### WORK REQUIRED:
Scan the records below. List lines holding "bitrev".

### STORED DATA:
────────────────────────────────────────

-- ==== Sys2Proof/Laws/State.lean ====
section
/-! SUPPORT. The state updates of the machine, field by field: what each named update leaves alone
and what it writes, so that no proof unfolds a record update. -/

namespace Sys2Proof.Machine

variable {α : Type} (A : Arith α) (e : Engine α)

/-! ## `raise` -/

@[simp] theorem Engine.raise_m (c : ErrCode) : (e.raise c).m = e.m := rfl
@[simp] theorem Engine.raise_preload (c : ErrCode) : (e.raise c).preload = e.preload := rfl
@[simp] theorem Engine.raise_x (c : ErrCode) : (e.raise c).x = e.x := rfl
@[simp] theorem Engine.raise_y (c : ErrCode) : (e.raise c).y = e.y := rfl
@[simp] theorem Engine.raise_sintbl (c : ErrCode) : (e.raise c).sintbl = e.sintbl := rfl
@[simp] theorem Engine.raise_bitrev (c : ErrCode) : (e.raise c).bitrev = e.bitrev := rfl
@[simp] theorem Engine.raise_sinv (c : ErrCode) : (e.raise c).sinv = e.sinv := rfl
@[simp] theorem Engine.raise_brv (c : ErrCode) : (e.raise c).brv = e.brv := rfl
@[simp] theorem Engine.raise_err (c : ErrCode) : (e.raise c).err = c := rfl
@[simp] theorem Engine.raise_phase (c : ErrCode) : (e.raise c).phase = .halt := rfl
@[simp] theorem Engine.raise_dir (c : ErrCode) : (e.raise c).dir = e.dir := rfl
@[simp] theorem Engine.raise_i (c : ErrCode) : (e.raise c).i = e.i := rfl
@[simp] theorem Engine.raise_j (c : ErrCode) : (e.raise c).j = e.j := rfl
@[simp] theorem Engine.raise_k (c : ErrCode) : (e.raise c).k = e.k := rfl
@[simp] theorem Engine.raise_k2 (c : ErrCode) : (e.raise c).k2 = e.k2 := rfl
@[simp] theorem Engine.raise_d (c : ErrCode) : (e.raise c).d = e.d := rfl
@[simp] theorem Engine.raise_h (c : ErrCode) : (e.raise c).h = e.h := rfl
@[simp] theorem Engine.raise_ik (c : ErrCode) : (e.raise c).ik = e.ik := rfl
@[simp] theorem Engine.raise_si (c : ErrCode) : (e.raise c).si = e.si := rfl
@[simp] theorem Engine.raise_bi (c : ErrCode) : (e.raise c).bi = e.bi := rfl
@[simp] theorem Engine.raise_bj (c : ErrCode) : (e.raise c).bj = e.bj := rfl
@[simp] theorem Engine.raise_bk (c : ErrCode) : (e.raise c).bk = e.bk := rfl
@[simp] theorem Engine.raise_rc (c : ErrCode) : (e.raise c).rc = e.rc := rfl
@[simp] theorem Engine.raise_rs (c : ErrCode) : (e.raise c).rs = e.rs := rfl
@[simp] theorem Engine.raise_rxk (c : ErrCode) : (e.raise c).rxk = e.rxk := rfl
@[simp] theorem Engine.raise_ryk (c : ErrCode) : (e.raise c).ryk = e.ryk := rfl
@[simp] theorem Engine.raise_rxi (c : ErrCode) : (e.raise c).rxi = e.rxi := rfl
@[simp] theorem Engine.raise_ryi (c : ErrCode) : (e.raise c).ryi = e.ryi := rfl
@[simp] theorem Engine.raise_rdx (c : ErrCode) : (e.raise c).rdx = e.rdx := rfl
@[simp] theorem Engine.raise_rdy (c : ErrCode) : (e.raise c).rdy = e.rdy := rfl
@[simp] theorem Engine.raise_draws (c : ErrCode) : (e.raise c).draws = e.draws := rfl
@[simp] theorem Engine.raise_len (c : ErrCode) : (e.raise c).len = e.len := rfl
@[simp] theorem Engine.raise_quarter (c : ErrCode) : (e.raise c).quarter = e.quarter := rfl
@[simp] theorem Engine.raise_sineLen (c : ErrCode) : (e.raise c).sineLen = e.sineLen := rfl

/-! ## `startMksin` -/

@[simp] theorem Engine.startMksin_m : (e.startMksin).m = e.m := rfl
@[simp] theorem Engine.startMksin_preload : (e.startMksin).preload = e.preload := rfl
@[simp] theorem Engine.startMksin_x : (e.startMksin).x = e.x := rfl
@[simp] theorem Engine.startMksin_y : (e.startMksin).y = e.y := rfl
@[simp] theorem Engine.startMksin_sintbl : (e.startMksin).sintbl = e.sintbl := rfl
@[simp] theorem Engine.startMksin_bitrev : (e.startMksin).bitrev = e.bitrev := rfl
@[simp] theorem Engine.startMksin_sinv : (e.startMksin).sinv = e.sinv := rfl
@[simp] theorem Engine.startMksin_brv : (e.startMksin).brv = e.brv := rfl
@[simp] theorem Engine.startMksin_err : (e.startMksin).err = e.err := rfl
@[simp] theorem Engine.startMksin_phase : (e.startMksin).phase = .sinb := rfl
@[simp] theorem Engine.startMksin_dir : (e.startMksin).dir = e.dir := rfl
@[simp] theorem Engine.startMksin_i : (e.startMksin).i = e.i := rfl
@[simp] theorem Engine.startMksin_j : (e.startMksin).j = e.j := rfl
@[simp] theorem Engine.startMksin_k : (e.startMksin).k = e.k := rfl
@[simp] theorem Engine.startMksin_k2 : (e.startMksin).k2 = e.k2 := rfl
@[simp] theorem Engine.startMksin_d : (e.startMksin).d = e.d := rfl
@[simp] theorem Engine.startMksin_h : (e.startMksin).h = e.h := rfl
@[simp] theorem Engine.startMksin_ik : (e.startMksin).ik = e.ik := rfl
@[simp] theorem Engine.startMksin_si : (e.startMksin).si = 0 := rfl
@[simp] theorem Engine.startMksin_bi : (e.startMksin).bi = e.bi := rfl
@[simp] theorem Engine.startMksin_bj : (e.startMksin).bj = e.bj := rfl
@[simp] theorem Engine.startMksin_bk : (e.startMksin).bk = e.bk := rfl
@[simp] theorem Engine.startMksin_rc : (e.startMksin).rc = e.rc := rfl
@[simp] theorem Engine.startMksin_rs : (e.startMksin).rs = e.rs := rfl
@[simp] theorem Engine.startMksin_rxk : (e.startMksin).rxk = e.rxk := rfl
@[simp] theorem Engine.startMksin_ryk : (e.startMksin).ryk = e.ryk := rfl
@[simp] theorem Engine.startMksin_rxi : (e.startMksin).rxi = e.rxi := rfl
@[simp] theorem Engine.startMksin_ryi : (e.startMksin).ryi = e.ryi := rfl
@[simp] theorem Engine.startMksin_rdx : (e.startMksin).rdx = e.rdx := rfl
@[simp] theorem Engine.startMksin_rdy : (e.startMksin).rdy = e.rdy := rfl
@[simp] theorem Engine.startMksin_draws : (e.startMksin).draws = e.draws := rfl
@[simp] theorem Engine.startMksin_len : (e.startMksin).len = e.len := rfl
@[simp] theorem Engine.startMksin_quarter : (e.startMksin).quarter = e.quarter := rfl
@[simp] theorem Engine.startMksin_sineLen : (e.startMksin).sineLen = e.sineLen := rfl

/-! ## `startMkbrev` -/

@[simp] theorem Engine.startMkbrev_m : (e.startMkbrev).m = e.m := rfl
@[simp] theorem Engine.startMkbrev_preload : (e.startMkbrev).preload = e.preload := rfl
@[simp] theorem Engine.startMkbrev_x : (e.startMkbrev).x = e.x := rfl
@[simp] theorem Engine.startMkbrev_y : (e.startMkbrev).y = e.y := rfl
@[simp] theorem Engine.startMkbrev_sintbl : (e.startMkbrev).sintbl = e.sintbl := rfl
@[simp] theorem Engine.startMkbrev_bitrev : (e.startMkbrev).bitrev = e.bitrev := rfl
@[simp] theorem Engine.startMkbrev_sinv : (e.startMkbrev).sinv = e.sinv := rfl
@[simp] theorem Engine.startMkbrev_brv : (e.startMkbrev).brv = e.brv := rfl
@[simp] theorem Engine.startMkbrev_err : (e.startMkbrev).err = e.err := rfl
@[simp] theorem Engine.startMkbrev_phase : (e.startMkbrev).phase = .brvb := rfl
@[simp] theorem Engine.startMkbrev_dir : (e.startMkbrev).dir = e.dir := rfl
@[simp] theorem Engine.startMkbrev_i : (e.startMkbrev).i = e.i := rfl
@[simp] theorem Engine.startMkbrev_j : (e.startMkbrev).j = e.j := rfl
@[simp] theorem Engine.startMkbrev_k : (e.startMkbrev).k = e.k := rfl
@[simp] theorem Engine.startMkbrev_k2 : (e.startMkbrev).k2 = e.k2 := rfl
@[simp] theorem Engine.startMkbrev_d : (e.startMkbrev).d = e.d := rfl
@[simp] theorem Engine.startMkbrev_h : (e.startMkbrev).h = e.h := rfl
@[simp] theorem Engine.startMkbrev_ik : (e.startMkbrev).ik = e.ik := rfl
@[simp] theorem Engine.startMkbrev_si : (e.startMkbrev).si = e.si := rfl
@[simp] theorem Engine.startMkbrev_bi : (e.startMkbrev).bi = 0 := rfl
@[simp] theorem Engine.startMkbrev_bj : (e.startMkbrev).bj = 0 := rfl
@[simp] theorem Engine.startMkbrev_bk : (e.startMkbrev).bk = e.bk := rfl
@[simp] theorem Engine.startMkbrev_rc : (e.startMkbrev).rc = e.rc := rfl
@[simp] theorem Engine.startMkbrev_rs : (e.startMkbrev).rs = e.rs := rfl
@[simp] theorem Engine.startMkbrev_rxk : (e.startMkbrev).rxk = e.rxk := rfl
@[simp] theorem Engine.startMkbrev_ryk : (e.startMkbrev).ryk = e.ryk := rfl
@[simp] theorem Engine.startMkbrev_rxi : (e.startMkbrev).rxi = e.rxi := rfl
@[simp] theorem Engine.startMkbrev_ryi : (e.startMkbrev).ryi = e.ryi := rfl
@[simp] theorem Engine.startMkbrev_rdx : (e.startMkbrev).rdx = e.rdx := rfl
@[simp] theorem Engine.startMkbrev_rdy : (e.startMkbrev).rdy = e.rdy := rfl
@[simp] theorem Engine.startMkbrev_draws : (e.startMkbrev).draws = e.draws := rfl
@[simp] theorem Engine.startMkbrev_len : (e.startMkbrev).len = e.len := rfl
@[simp] theorem Engine.startMkbrev_quarter : (e.startMkbrev).quarter = e.quarter := rfl
@[simp] theorem Engine.startMkbrev_sineLen : (e.startMkbrev).sineLen = e.sineLen := rfl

────────────────────────────────────────

### FINISHED EXERCISE:
@[simp] theorem Engine.raise_bitrev (c : ErrCode) : (e.raise c).bitrev = e.bitrev := rfl
@[simp] theorem Engine.startMksin_bitrev : (e.startMksin).bitrev = e.bitrev := rfl
@[simp] theorem Engine.startMkbrev_bitrev : (e.startMkbrev).bitrev = e.bitrev := rfl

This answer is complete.